**Aim of the exercise:**
Among the entries that follow, the required portion opens with the line containing "[unaddressed_eq_true] at malformed" and closes with the line containing "unfold Obligations.UnusableFramesAreCounted". Give that portion again exactly, and nothing else.

■ ■ ■

/-- R60, R173: a RELEASE that is malformed or names neither a carriage record nor a queue entry is counted. -/
theorem arbiterRelease_malformed {f : Rx} {s : State}
    (h : f.target = 0 ∨ f.sender = 0 ∨ (s.carriageOf f.sender.toNat (octetAt f.payload 0) = none ∧
      s.queued f.sender.toNat (octetAt f.payload 0) = false)) : arbiterRelease f s = s.dropFrame := by
  by_cases malformed : unaddressed f = true
  · exact if_pos malformed
  · rw [unaddressed_eq_true] at malformed
    exact arbiterRelease_discards (by tauto) (by tauto)

/-- R171: a RELEASE that is malformed, or whose reason is the arbiter's alone, is never the origin record's. -/
theorem deliverRelease_arbiter {f : Rx} {s : State}
    (reason : f.payload.length ≠ 2 ∨ octAt f.payload 1 = 5 ∨ octAt f.payload 1 = 6) :
    deliverRelease f s = if f.payload.length ≠ 2 then s.dropFrame else arbiterRelease f s := by
  unfold deliverRelease
  split
  next => rfl
  next length =>
    rcases reason with no | late | abandon
    · exact absurd no length
    · rw [late]; rfl
    · rw [abandon]; rfl

/-- Settles O28: what goes wrong in reception, what no block reads, what the arbiter discards, and what is too long. -/
theorem unusableFramesAreCounted : Obligations.UnusableFramesAreCounted := by
  unfold Obligations.UnusableFramesAreCounted
  refine ⟨fun t e s r => ⟨fun receiving wrong => ?_, fun receiving truncated early => ?_, fun hunting => ?_⟩,
    fun t f s r receives foreign => ⟨fun kind addressed unknown => ?_, fun sender => ?_⟩,
    fun t f s r receives sender foreign addressed => ⟨fun bad => ?_, fun bad => ?_, fun reason bad => ?_⟩,
    fun t kind f s r => ⟨fun receiving long => ?_, fun hunting => ?_⟩⟩
  · refine exec_local rfl r (discardReception_wrong (s := startEvent t s) receiving ?_)
    rcases wrong with rfl | ⟨rfl, rested⟩ | ⟨len, rfl, long⟩ | ⟨octets, rfl, bad⟩
    · rfl
    · exact decide_eq_true rested
    · exact decide_eq_true long
    · simp [receptionWrong, bad]
  · refine exec_local rfl r (discardReception_not (s := startEvent t s) (.inr ?_))
    rw [truncated]
    exact decide_eq_false (Nat.not_le.mpr early)
  · exact exec_local rfl r (discardReception_not (s := startEvent t s) (.inl hunting))
  · have dropped : receive kind.toNat f (startEvent t s) = (hunt (startEvent t s)).dropFrame := by
      rw [receive_receives (s := startEvent t s) _ receives, takeFrame, hunt_own]
      rw [rxVerdict_dropped (own := (startEvent t s).own) foreign addressed unknown]
    exact exec_unnoticed rfl r dropped ⟨rfl, rfl, rfl, rfl, rfl, rfl⟩
  · have read := (receive_receives (s := startEvent t s) 33 receives).trans (takeFrame_report foreign sender)
    exact exec_unnoticed rfl r read ⟨rfl, rfl, rfl, rfl, rfl, rfl⟩
  · have read := receive_delivers (s := startEvent t s) 7 receives sender foreign addressed rfl
    have run := read.trans (arbiterClaim_malformed bad)
    exact ⟨exec_unnoticed rfl r run ⟨rfl, rfl, rfl, rfl, rfl, rfl⟩, exec_unnoticed rfl r run ⟨rfl, rfl, rfl, rfl, rfl, rfl⟩⟩
  · have read := receive_delivers (s := startEvent t s) 4 receives sender foreign addressed rfl
    exact exec_unnoticed rfl r (read.trans (arbiterConnect_malformed bad)) ⟨rfl, rfl, rfl, rfl, rfl, rfl⟩
  · have read := receive_delivers (s := startEvent t s) 6 receives sender foreign addressed rfl
    have dropped : deliverRelease f (hunt (startEvent t s)) = (hunt (startEvent t s)).dropFrame := by
      rw [deliverRelease_arbiter reason]
      split
      next => rfl
      next length => exact arbiterRelease_malformed (by tauto)
    exact exec_unnoticed rfl r (read.trans dropped) ⟨rfl, rfl, rfl, rfl, rfl, rfl⟩
  · exact exec_unnoticed rfl r (readFrame_long (s := startEvent t s) _ receiving long) ⟨rfl, rfl, rfl, rfl, rfl, rfl⟩
  · exact exec_unnoticed rfl r (readFrame_hunting (s := startEvent t s) _ _ hunting) ⟨rfl, rfl, rfl, rfl, rfl, rfl⟩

■ ■ ■

**Answer box:**
  · rw [unaddressed_eq_true] at malformed
    exact arbiterRelease_discards (by tauto) (by tauto)

/-- R171: a RELEASE that is malformed, or whose reason is the arbiter's alone, is never the origin record's. -/
theorem deliverRelease_arbiter {f : Rx} {s : State}
    (reason : f.payload.length ≠ 2 ∨ octAt f.payload 1 = 5 ∨ octAt f.payload 1 = 6) :
    deliverRelease f s = if f.payload.length ≠ 2 then s.dropFrame else arbiterRelease f s := by
  unfold deliverRelease
  split
  next => rfl
  next length =>
    rcases reason with no | late | abandon
    · exact absurd no length
    · rw [late]; rfl
    · rw [abandon]; rfl

/-- Settles O28: what goes wrong in reception, what no block reads, what the arbiter discards, and what is too long. -/
theorem unusableFramesAreCounted : Obligations.UnusableFramesAreCounted := by
  unfold Obligations.UnusableFramesAreCounted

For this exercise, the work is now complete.